Дзядко: Последний вопрос. Мария Макеева.

Макеева: Вопрос как к юристу. Я помню, как вы в прошлый раз отвечали на этот вопрос. Но ситуация, как вы справедливо заметили, меняется. На что вы живете? Сейчас уже не адвокатская практика, видимо.

Навальный:  А я вас могу отослать к статье в газете «Ведомости», которая оказалась настолько пронырливая, что даже одного из моих клиентов они уговорили не просто раскрыться, но и опубликовать сумму гонорара. Поэтому там есть даже конкретная цифра, если вы ее прочитаете…

Макеева: Вы продолжаете жить адвокатской практикой?

Навальный: Да, у меня осталось три клиента. Я с ними работаю, они платят мне гонорары, делают мне переводы. Это все официально отражается в длокументах моей адвокатской коллегии, я с этого плачу официальные налоги. Это мой официальный доход.

Макеева: И во время кампании из пожертвований не взяли ни копейки? Только адвокатская практика?

Навальный: Конечно. Именно поэтому люди переслали мне 103 млн. рублей, мы поставили рекорд сбора подписей, потому что они верят, что я не возьму из этого ни копейки. Я не взял ни копейки, и я очень надеюсь, что  я никогда не потеряю доверие этих людей, и дальше наш Фонд борьбы с коррупцией и, возможно, избирательные кампании будут финансировать мне 300-500 рублей, за что  я очень благодарен.

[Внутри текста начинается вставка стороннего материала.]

-- ==== Sys2Proof/Machine/Mem.lean ====
section
/-! DEFINITION. The block SRAM (R165): one byte store keyed by aperture offset (Table 15; the two process-image copies at the
live and shadow offsets), with the side store, the Gleaner shadow and the sequencers' program RAM above it; SECDED (R189 to
R191), the Gleaner's service of accesses (R194, R195), owned cycles and posted writes (R168 to R175). -/
namespace Sys2Proof.Machine

/-! ### Where each memory lies in the store -/

def codeKey (n a : Nat) : Nat := 0x10000 * n + a
def nearKey (n a : Nat) : Nat := 0x200000 + 0x10000 * n + a
def bitKey (n a : Nat) : Nat := 0x400000 + 0x8000 * n + a
def icacheKey (n a : Nat) : Nat := 0x500000 + 0x4000 * n + a
def secureKey (a : Nat) : Nat := 0x580000 + a
def sharedKey (c a : Nat) : Nat := 0x600000 + 0x80000 * c + a
/-- Copy 0 or copy 1 of the process image. -/
def piKey (copy : Bool) (a : Nat) : Nat := (if copy then 0xC00000 else 0xA00000) + a
def sideKey (e a : Nat) : Nat := 0x1000000 + 64 * e + a
def gshadowKey (a : Nat) : Nat := 0x1010000 + a
def progKey (q a : Nat) : Nat := 0x1020000 + 0x400 * q + a

/-- The region r of CPX_ECCNT that a key lies in, with the first key of the region; 7 the instruction cache. -/
def regionOf (k : Nat) : Option (Nat × Nat) :=
  if k < 0x200000 then some (0, 0)
  else if k < 0x400000 then some (1, 0x200000)
  else if k < 0x500000 then some (2, 0x400000)
  else if k < 0x580000 then some (7, 0x500000)
  else if k < 0x590000 then some (6, 0x580000)
  else if k < 0x600000 then none
  else if k < 0xA00000 then some (3, 0x600000)
  else if k < 0xC00000 then some (4, 0xA00000)
  else if k < 0xE00000 then some (5, 0xC00000)
  else none

/-- The first key and the size of a Gleaner region (R193). -/
def regionSpan : Nat → Nat × Nat
  | 0 => (0, 0x200000)
  | 1 => (0x200000, 0x200000)
  | 2 => (0x400000, 0x100000)
  | 3 => (0x600000, 0x400000)
  | 4 => (0xA00000, 0x200000)
  | 5 => (0xC00000, 0x200000)
  | _ => (0x580000, 0x10000)

/-- The first key of the Gleaner's present window. -/
def State.gleanBase (s : State) : Nat := (regionSpan s.gleaner.reg).1 + 256 * s.gleaner.win
/-- A key lies in the window that the Gleaner holds. -/
def State.inWindow (s : State) (k : Nat) : Bool := decide (s.gleanBase ≤ k) && decide (k < s.gleanBase + 256)
/-- The store key that serves an access to `k`: the shadow during TEST and RESTORE (R194). -/
def State.phys (s : State) (k : Nat) : Nat :=
  if (s.gleaner.ph = .test ∨ s.gleaner.ph = .restore) ∧ s.inWindow k then gshadowKey (k - s.gleanBase) else k

/-! ### Bytes -/

/-- The canonical form of a memory: addresses strictly rising, and no entry equal to what an unlisted address reads as, 0. -/
def Memory.wf (m : List Host.Cell) : Bool := Tab.wf (fun _ => 0) m

/-- The byte of the store at a key; an unlisted key reads 0 (R366). -/
def State.cell (s : State) (k : Nat) : Byte := Tab.get (fun _ => 0) s.ram k
/-- The store takes a byte. -/
def State.setCell (s : State) (k : Nat) (b : Byte) : State := { s with ram := Tab.put (fun _ => 0) s.ram k b }
/-- The byte that an access to `k` reads. -/
def State.byteAt (s : State) (k : Nat) : Byte := s.cell (s.phys k)
/-- `n` bytes from `k` on. -/
def State.bytesAt (s : State) (k n : Nat) : List Byte := (upto n).map fun i => s.byteAt (k + i)
/-- A byte of chip memory; unlisted bytes read 0 (DESIGN CHOICE: contents outside the block). -/
def State.chipByte (s : State) (a : Nat) : Byte := Tab.get (fun _ => 0) s.chip a
def State.setChip (s : State) (a : Nat) (b : Byte) : State := { s with chip := Tab.put (fun _ => 0) s.chip a b }

/-! ### SECDED -/

/-- The first key of the granule that holds `k`: 16 data bits in bit RAM, 64 elsewhere (R189). -/
def granOf (k : Nat) : Nat := if 0x400000 ≤ k ∧ k < 0x500000 then k / 2 * 2 else k / 8 * 8
/-- The size of that granule in bytes. -/
def granLen (k : Nat) : Nat := if 0x400000 ≤ k ∧ k < 0x500000 then 2 else 8
/-- The mark of a granule. -/
def State.mark (s : State) (gk : Nat) : EccMark := Tab.get (fun _ => .clean) s.ecc gk
def State.setMark (s : State) (gk : Nat) (m : EccMark) : State :=
  { s with ecc := Tab.put (fun _ => .clean) s.ecc gk m }
/-- The granules that `n` bytes from `k` on touch, rising. -/
def granules (k n : Nat) : List Nat :=
  (upto n).foldl (fun l i => let g := granOf (k + i); if l.getLast? = some g then l else l ++ [g]) []

/-- An uncorrectable error is recorded in CPX_UEREC unless VALID is already 1 (R191). -/
def State.recordUe (s : State) (gk agent : Nat) : State :=
  match regionOf gk with
  | none => s
  | some (r, base) =>
    if s.rb .cpxUerec 31 then s
    else s.setReg .cpxUerec
      (setFld (setFld (setFld (BitVec.ofNat 32 (gk - base)) 27 24 agent) 30 28 r) 31 31 1)

/-- A correctable error is corrected in the value delivered, counted, and set to be scrubbed (R190). -/
def State.correct (s : State) (gk : Nat) : State :=
  let r := (regionOf gk).elim 7 Prod.fst
  let s := (s.bump (.cpxEccnt r) 1).noteCe
  if gk ∈ s.scrubs then s else { s with scrubs := s.scrubs ++ [gk] }

/-- An access by an agent other than the Gleaner during TEST ends the test; the restore follows, then a retry (R195). -/
def State.yield (s : State) (k n : Nat) : State :=
  if s.gleaner.ph = .test ∧ (upto n).any (fun i => s.inWindow (k + i)) then
    ({ s with gleaner := { s.gleaner with ph := .restore, yielded := true } }).bump .cpxGyield 1
  else s

/-- The first uncorrectable granule among those of `n` bytes from `k` on. -/
def State.badGran (s : State) (k n : Nat) : Option Nat := (granules k n).find? fun g => s.mark g == .bad

/-- What any agent's read of `n` bytes does to correctable errors, and to a test of the Gleaner (R190, R195). -/
def State.passRead (s : State) (k n : Nat) : State :=
  (granules k n).foldl (fun s g => if s.mark g = .fixable then s.correct g else s) (s.yield k n)

/-- A read of `n` bytes by an agent: the state with its marks handled, and the first uncorrectable granule, if any. -/
def State.touchRead (s : State) (k n agent : Nat) : State × Option Nat :=
  let s := s.passRead k n
  match s.badGran k n with
  | some g => (s.recordUe g agent, some g)
  | none => (s, none)

/-- A granule of which `n` bytes from `k` on replace only a part. -/
def partGran (k n g : Nat) : Bool := decide (g < k) || decide (k + n < g + granLen g)
/-- The uncorrectable granule that a partial write would have to merge into (R191). -/
def State.badMerge (s : State) (k n : Nat) : Option Nat :=
  (granules k n).find? fun g => partGran k n g && s.mark g == .bad

/-- The key of the granule that CPX_EINJ arms, the live copy for a process-image offset. -/
def State.injectKey (s : State) : Nat :=
  let a := s.rf .cpxEinj 23 0
  if 0xA00000 ≤ a ∧ a < 0xC00000 then piKey (s.live ((a - 0xA00000) / 64)) (a - 0xA00000) else a

/-- The marks of the granules that a write of `n` bytes from `k` on leaves: fresh check bits, scrub writes cancelled (R190),
an armed injection (CPX_EINJ). An uncorrectable granule written in part stays so (R191). -/
def State.writeMarks (s : State) (k n : Nat) : State :=
  (granules k n).foldl (fun s g =>
    let s := if s.mark g = .fixable ∧ partGran k n g then (s.bump (.cpxEccnt ((regionOf g).elim 7 Prod.fst)) 1).noteCe else s
    let s : State := { s.setMark g (if s.mark g = .bad ∧ partGran k n g then .bad else .clean) with scrubs := s.scrubs.filter (· != g) }
    if s.rb .cpxEinj 31 ∧ granOf s.injectKey = g then
      (s.setMark g (if s.rf .cpxEinj 30 29 = 1 then .fixable else .bad)).setRb .cpxEinj 31 false
    else s) s

/-- A byte stored where an access to `k` is served, and in the shadow of a window that the Gleaner has copied (R194). -/
def State.putByte (s : State) (k : Nat) (b : Byte) : State :=
  let s' := s.setCell (s.phys k) b
  if s.gleaner.ph = .copy ∧ s.inWindow k then s'.setCell (gshadowKey (k - s.gleanBase)) b else s'

/-- Bytes stored from `k` on, whatever the marks. -/
def State.putBytes (s : State) : Nat → List Byte → State
  | _, [] => s
  | k, b :: r => (s.putByte k b).putBytes (k + 1) r

/-- A write of bytes from `k` on by an agent other than the Gleaner. -/
def State.memWrite (s : State) (k : Nat) (bs : List Byte) : State :=
  (((s.yield k bs.length).writeMarks k bs.length)).putBytes k bs

/-- A little-endian word of shared RAM, as an agent that raises nothing reads it. -/
def State.word (s : State) (k : Nat) : Word := BitVec.ofNat 32 (ofBytes (s.bytesAt k 4))
/-- A word stored. -/
def State.setWord (s : State) (k : Nat) (w : Word) : State := s.memWrite k (toBytes 4 w.toNat)

/-! ### Owned cycles (R169, R172) -/

/-- SPTR in cycle `c`, counted from the present one (R54). -/
def State.sptrAt (s : State) (c : Nat) : Nat := (s.sptr + (c - s.cycle)) % 32

/-- The first owned cycle at or after `c` of shared bank `b` for local core `k` (R169). -/
def State.ownedShared (s : State) (k b c : Nat) : Nat := c + (k + 4 * 32 - (s.sptrAt c + b) % 4) % 4
/-- The first owned cycle at or after `c` of process-image bank `b` for core `n` (R172). -/
def State.ownedPi (s : State) (n b c : Nat) : Nat := c + (8 - (s.sptrAt c + b + n) % 8) % 8

/-- The bank of shared offset `x` (R168). -/
def sharedBank (x : Nat) : Nat := x / 8 % 8
/-- The bank of process-image address `a` (R172). -/
def piBank (a : Nat) : Nat := a / 64 % 16

/-! ### Posted writes (R174) -/

/-- The cycle in which a posted write of `core` that is ready in cycle `r`, and that a fence orders after cycle `f`, is
performed. -/
def State.perfAt (s : State) (core : Nat) (pi : Bool) (bank r f : Nat) : Nat :=
  let c := max r f
  if pi then s.ownedPi core bank c else s.ownedShared (core % 4) bank c

/-- A write is posted. -/
def State.post (s : State) (core thr r f : Nat) (pi : Bool) (bank : Nat) (cells : List (Nat × Byte))
    (gen : Option (Nat × Nat)) : State :=
  { s with posted := s.posted ++ [⟨core, thr, r, s.perfAt core pi bank r f, pi, bank, cells, gen⟩] }

/-- The cells of a posted write are stored. -/
def State.putCells (s : State) : List (Nat × Byte) → State
  | [] => s
  | (k, b) :: r => (s.memWrite k [b]).putCells r

/-- Cells as runs of consecutive keys: the first key of a run and its bytes. -/
def runs : List (Nat × Byte) → List (Nat × List Byte)
  | [] => []
  | (k, b) :: r =>
    match runs r with
    | (k', bs) :: rest => if k + 1 = k' then (k, b :: bs) :: rest else (k, [b]) :: (k', bs) :: rest
    | [] => [(k, [b])]

/-- The cells of one write are stored, run by run. -/
def State.putRuns (s : State) (cells : List (Nat × Byte)) : State :=
  (runs cells).foldl (fun s r => s.memWrite r.1 r.2) s

/-- What a read by a thread of `core` sees at key `k`: the byte of the visible posted write that is performed last, else the
bank's. A posted write is visible to its own core from the cycle after it is ready, to its own thread at once (R66), and to
any reader served in cycle `srv` once it is performed by then. -/
def State.seen (s : State) (core thr srv k : Nat) : Byte :=
  let vis := s.posted.filter fun w =>
    (w.core == core && (w.thr == thr || decide (w.ready < s.cycle))) || decide (w.perf ≤ srv)
  let best := vis.foldl (fun (a : Option (Nat × Byte)) w =>
    match w.cells.find? (fun c => c.1 == k) with
    | none => a
    | some c => match a with
      | some (p, _) => if p ≤ w.perf then some (w.perf, c.2) else a
      | none => some (w.perf, c.2)) none
  match best with
  | some (_, b) => b
  | none => s.byteAt k

/-! ### The process image (R218, R222, R225) -/

/-- The side-store entry that context `x` has for a line. -/
def State.sideOf (s : State) (x line : Nat) : Option Nat :=
  (s.side.find? fun e => e.2 == some (x, line)).map Prod.fst

/-- Context `x` holds a line: a claim or a side-store entry. -/
def State.holds (s : State) (x line : Nat) : Bool := s.claim line == some x || (s.sideOf x line).isSome

/-- The key of byte `a` of the live process image. -/
def State.liveKey (s : State) (a : Nat) : Nat := piKey (s.live (a / 64)) a
/-- The key of byte `a` in context `x`'s version of its line (R222). -/
def State.ctxKey (s : State) (x a : Nat) : Nat :=
  match s.sideOf x (a / 64) with
  | some e => sideKey e (a % 64)
  | none => if s.claim (a / 64) = some x then piKey (!s.live (a / 64)) a else s.liveKey a

/-- A membership of a generation that is not aborted (R225). -/
def State.liveMember (s : State) (t : Thread) : Option Nat :=
  match t.mem with
  | none => none
  | some (x, uid) =>
    let c := s.ctx x
    if c.uid = uid ∧ (c.st = .opened ∨ c.st = .complete) then some x else none

/-- The key that a thread's read of process-image byte `a` names (R225, Table 75). -/
def State.piReadKey (s : State) (t : Thread) (a : Nat) : Nat :=
  match s.liveMember t with
  | some x => s.ctxKey x a
  | none => s.liveKey a

end Sys2Proof.Machine
end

Дзядко: Самый последний вопрос.

Тимченко: Алексей, правда ли, что существуют «черные списки» журналистов, с которыми вы не хотите общаться?

Навальный: «Черные списки» журналистов? Нет, таких «черных списков» не существует. Есть журналисты, которых я люблю. Есть журналисты, которые мне в меньшей степени нравятся. Например, разве я ставил какие-то условия, чтобы здесь были какие-то другие журналисты? На самом деле я вас всех очень люблю, и я прошу прощения…

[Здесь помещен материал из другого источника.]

-- ==== Sys2Proof/Machine/Swath.lean ====
section
/-! DEFINITION. Swath domains and the ledger (02): boundaries, releases, budgets, misses, grace. -/
namespace Sys2Proof.Machine

/-! ### Domains (R31 to R36) -/

/-- The period in force, in Commons units (R31). -/
def State.periodUnits (s : State) (d : Nat) : Nat := 16 * s.ff (.swdPeriod d) 24 0
/-- The domain is enabled. -/
def State.domEn (s : State) (d : Nat) : Bool := s.rb (.swdCtl d) 0

/-- EN goes from 0 to 1 (R32): the first boundary time later than the time of the next cycle, and its swath number. -/
def State.enableDom (s : State) (d : Nat) : State :=
  let st := s.reg64 (.swdStart d)
  let t := s.nextTime
  let p := 16 * s.rf (.swdPeriod d) 24 0
  let k := if after st t then 0 else (t - st).toNat / p + 1
  s.setDom d { s.dom d with next := st + BitVec.ofNat 64 (k * p), nextNum := s.reg (.swdNumbase d) + BitVec.ofNat 32 k }

/-- EN goes from 1 to 0 (R36): TICKING ends, SWD_NUM stays. -/
def State.disableDom (s : State) (d : Nat) : State := (s.setRb (.swdStat d) 0 false).setHeld (.swdPeriod d) none

/-- The domain's boundary falls in this cycle (R33). -/
def State.boundaryDue (s : State) (d : Nat) : Bool :=
  s.domEn d && s.mode != .off && s.mode != .retain && atOrAfter s.now (s.dom d).next

/-! ### The ledger's records (R48) -/

/-- The LATE record of a domain takes a late thread. -/
def State.lateRecord (s : State) (d g : Nat) (n : Word) (kind : Nat) : State :=
  let st := s.reg (.ldgLstat d)
  let s := s.bump (.ldgLatecnt d) 1
  if s.reg (.ldgLswn d) = n ∧ bit st 31 then
    (s.setReg (.ldgLstat d) (satFld st 18 9 1)).setRb (.ldgLmap d (g / 32)) (g % 32) true
  else
    let reh := b2n (s.mode == .rehearse)
    let w := 1 <<< 31 ||| b2n (bit st 31 || bit st 30) <<< 30 ||| reh <<< 29 ||| kind <<< 28 ||| 1 <<< 9 ||| g
    let s := (s.setReg (.ldgLstat d) (BitVec.ofNat 32 w)).setReg (.ldgLswn d) n
    let s := s.each (upto 16) fun s w => s.setReg (.ldgLmap d w) 0
    s.setRb (.ldgLmap d (g / 32)) (g % 32) true

/-- DB of LATE and MOVER_STARVED (Table 112). -/
def lateDb (kind d : Nat) : Word := BitVec.ofNat 32 (kind <<< 4 ||| d)

/-- LATE of thread `g` (R46, R48, R49): its sheaves that are due at the end of the swath abort. -/
def State.late (s : State) (g : Nat) (p : Part) (kind : Nat) : State :=
  let s := s.each s.ctxList fun s x =>
    let c := s.ctx x
    if ¬ s.isFault x ∧ s.ctxDom x = p.dom ∧ c.members.contains g ∧ (c.st = .opened ∨ c.st = .complete) then s.abort x 3 0 else s
  (s.lateRecord p.dom g p.swath kind).report 0x10 0 g p.swath (lateDb kind p.dom) (s.mode == .rehearse)

/-- The ledger checks a thread that has not finished (R45, R51): it is exempt by grace, or it is late. -/
def State.checkThread (s : State) (g : Nat) (p : Part) (kind : Nat) : State :=
  let s := s.setThr g { s.thr g with part := some { p with done := true } }
  if s.rb (.swdCtl p.dom) 1 ∧ p.halted then s.bump (.ldgGracecnt p.dom) 1 else s.late g p kind

/-- The ledger checks a registered mover that has not finished (R45). -/
def State.checkMover (s : State) (m d : Nat) (n : Word) (kind : Nat) : State :=
  (s.setMover m { s.mover m with done := true }).report 0x13 1 m n (lateDb kind d) (s.mode == .rehearse)

/-- The ledger runs (Table 12). -/
def State.ledgerOn (s : State) : Bool := s.active || s.mode == .hold

/-! ### Boundaries (R53) -/

/-- KIND = 1 checks of a boundary of domain `d`, and what the swath's end means for those who took part in it. -/
def State.boundaryThreads (s : State) (d : Nat) : State :=
  s.each s.threadList fun s g =>
    match (s.thr g).part with
    | none => s
    | some p =>
      if p.dom ≠ d ∨ p.start = s.cycle then s
      else
        let s := if p.passed = 0 ∧ ¬ p.done ∧ s.ledgerOn then s.checkThread g p 1 else s
        let t := s.thr g
        if t.st = .idle ∨ t.st = .faulted ∨ p.restarted then s.setThr g { t with part := none }
        else s.setThr g { t with part := some { p with done := true, passed := p.passed + 1, halted := t.st == .halted } }

/-- KIND = 1 checks of the movers of domain `d` (R45). -/
def State.boundaryMovers (s : State) (d : Nat) : State :=
  let n := s.reg (.swdNum d)
  s.each (upto 32) fun s m =>
    let mv := s.mover m
    if s.rb (.ldgMbud m) 31 ∧ s.rf (.ldgMbud m) 29 28 = d ∧ mv.chk ∧ ¬ mv.fin ∧ ¬ mv.done ∧ s.ledgerOn then s.checkMover m d n 1
    else s

/-- Threads in SWATH.WAIT are released (R39); a release that falls on a HALTED member counts, and a FAULTED one that R38 marked
takes part in the swath (R383). -/
def State.releaseThreads (s : State) (d : Nat) (n : Word) : State :=
  s.each s.threadList fun s g =>
    let t := s.thr g
    if s.memberDom g ≠ some d ∨ t.doze ≠ .swath then s
    else
      let p : Part := ⟨d, n, s.cycle, false, t.st == .halted, 0, false⟩
      match t.st with
      | .dozing => s.setThr g { t with st := .ready, doze := .none, part := some p, next := max t.next (s.cycle + 1) }
      | .halted => s.setThr g { t with doze := .none, part := some p }
      | .faulted => s.setThr g { t with doze := .none, part := some p }
      | _ => s

/-- Registered movers of the domain begin a swath, and start (R40, R44). -/
def State.startMovers (s : State) (d : Nat) : State :=
  s.each (upto 32) fun s m =>
    if s.rb (.ldgMbud m) 31 ∧ s.rf (.ldgMbud m) 29 28 = d then
      (s.setMover m { s.mover m with chk := s.ledgerOn, fin := false, done := false }).moverBoundary m
    else s

/-- The class-T settings of the domain come into force (R10): its period, the budgets of its entries, the slot enables of its
pins (R303). -/
def State.promoteDom (s : State) (d : Nat) : State :=
  let s := s.promote (.swdPeriod d)
  let keys := s.held.map Prod.fst
  let s := s.each (upto 32) fun s m =>
    if keys.contains (Reg.ldgMbud m).off ∧ s.rf (.ldgMbud m) 29 28 = d then s.promote (.ldgMbud m) else s
  let s := s.each (keys.filterMap fun o => if 0x1800 ≤ o ∧ o < 0x2000 then some ((o - 0x1800) / 4) else none) fun s g =>
    if s.rf (.ldgTbud g) 29 28 = d then s.promote (.ldgTbud g) else s
  s.each ((keys.filterMap fun o => if 0x5000 ≤ o ∧ o < 0x6000 then some ((o - 0x5000) / 16) else none).eraseDups) fun s p =>
    if s.rf (.hdgCfg p) 23 22 = d then (((s.promote (.hdgSlot p 0)).promote (.hdgSlot p 1)).pinChanged p s.cycle) else s

/-- A boundary of domain `d` is taken (R31, R35, R53): one boundary, however many boundary times have passed. -/
def State.boundary (s : State) (d : Nat) : State :=
  let x := s.dom d
  let s := s.promoteDom d
  let p := s.periodUnits d
  let m := (s.now - x.next).toNat / p
  let last := x.next + BitVec.ofNat 64 (m * p)
  let num := x.nextNum + BitVec.ofNat 32 m
  let s := s.boundaryThreads d
  let s := s.boundaryMovers d
  let s := s.setDom d { next := last + BitVec.ofNat 64 p, nextNum := num + 1, bcyc := s.cycle }
  let s := (s.setReg (.swdNum d) num).setReg64 (.swdBtime d) last
  let s := (s.bumpRf (.swdStat d) 31 16 m).setRb (.swdStat d) 0 true
  let s := s.commitDecision d num
  if s.mode = .configure then s
  else (s.releaseThreads d num).startMovers d

/-- SWATH_BOUNDARY (R53). -/
def execSwathBoundary (d : BitVec 2) (s : State) : Host.Outcome State Fault Refusal :=
  .next (if s.boundaryDue d.toNat then s.boundary d.toNat else s)

/-! ### Budgets (R41, R45) -/

/-- The cycle numbered BUDGET has come while a thread has not finished; a thread that CATCH releases after it is checked at the
boundary only (DEDUCED, log 61). -/
def State.budgetDue (s : State) (g : Nat) : Option Part :=
  match (s.thr g).part with
  | none => none
  | some p =>
    let b := s.ff (.ldgTbud g) 23 0
    if s.ledgerOn ∧ p.passed = 0 ∧ ¬ p.done ∧ b ≠ 0 ∧ b = s.cycle - p.start then some p else none

/-- The budget of a mover has come while it has not finished. -/
def State.moverBudgetDue (s : State) (m : Nat) : Bool :=
  let mv := s.mover m
  let b := s.ff (.ldgMbud m) 23 0
  let d := s.rf (.ldgMbud m) 29 28
  s.ledgerOn && s.rb (.ldgMbud m) 31 && mv.chk && !mv.fin && !mv.done && b != 0 && b == s.cycle - (s.dom d).bcyc

/-- BUDGET_EXPIRY (R45): the cycle numbered BUDGET arrives while the member has not finished. -/
def execBudgetExpiry (who : Member) (s : State) : Host.Outcome State Fault Refusal :=
  match who with
  | .thread g =>
    match s.budgetDue g.toNat with
    | some p => .next (s.checkThread g.toNat p 0)
    | none => .next s
  | .mover m =>
    if s.moverBudgetDue m.toNat then
      let d := s.rf (.ldgMbud m.toNat) 29 28
      .next (s.checkMover m.toNat d (s.reg (.swdNum d)) 0)
    else .next s

/-! ### SWATH.WAIT (R39, R41, R47) -/

/-- The highest finish cycle of an on-time thread (LDG_WORST). -/
def State.noteFinish (s : State) (g : Nat) (p : Part) : State :=
  let f := s.cycle - p.start
  let b := s.ff (.ldgTbud g) 23 0
  if p.done ∨ (b ≠ 0 ∧ b ≤ f) ∨ f ≤ s.rf (.ldgWorst p.dom) 23 0 then s
  else (s.setReg (.ldgWorst p.dom) (BitVec.ofNat 32 (min f 0xFFFFFF))).setReg (.ldgWorstt p.dom) (BitVec.ofNat 32 g)

/-- A member's SWATH.WAIT: its finish, or Table 17 where its swath has ended. -/
def State.swathWait (s : State) (g : Nat) : State :=
  let t := s.thr g
  let doze (s : State) : State := s.setThr g { s.thr g with st := .dozing, doze := .swath, part := none }
  match t.part with
  | none => doze s
  | some p =>
    if p.passed = 0 then doze (s.noteFinish g p)
    else if p.restarted then doze s
    else if s.rb (.ldgTbud g) 30 then
      let s := s.bump (.ldgSkipcnt p.dom) (p.passed - 1)
      s.setThr g { t with part := some ⟨p.dom, s.reg (.swdNum p.dom), (s.dom p.dom).bcyc, false, p.halted, 0, false⟩ }
    else doze (s.bump (.ldgSkipcnt p.dom) p.passed)

/-- A change of EN or DOM of a thread's entry (R44): it is not checked in a swath that began before. -/
def State.reregister (s : State) (g : Nat) : State := s.setThr g { s.thr g with part := none }
/-- A change of EN or DOM of a mover's entry (R44). -/
def State.reregisterMover (s : State) (m : Nat) : State :=
  s.setMover m { s.mover m with chk := false, fin := false, done := false }

end Sys2Proof.Machine
end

Тимченко: Мы редакторы на самом деле, а я говорю о журналистах.

Навальный: Никаких «черных списков» не существует. Я, наверное, пользуюсь ситуацией, при которой я как человек, находящийся в центре внимания СМИ, может выбирать, когда он хочет давать интервью, когда он не хочет. Когда он понимает, что этот журналист сделает нормальное интервью, а за этим придется переписывать, чтобы выкинуть все «бэ» и «мэ» из текста. Но никаких «черных списков» у меня, конечно, не существует. Я, наверное, являюсь тем политиком, который дает немыслимое количество интервью, которое уже всем сильно надоело. Всех журналистов очень люблю и перед всеми вами извиняюсь за то, что иногда мои ответы были слишком резкими сегодня.

 

*По решению Минюста России Некоммерческая организация «Фонд борьбы с коррупцией» включен в реестр СМИ, выполняющих функции иностранного агента.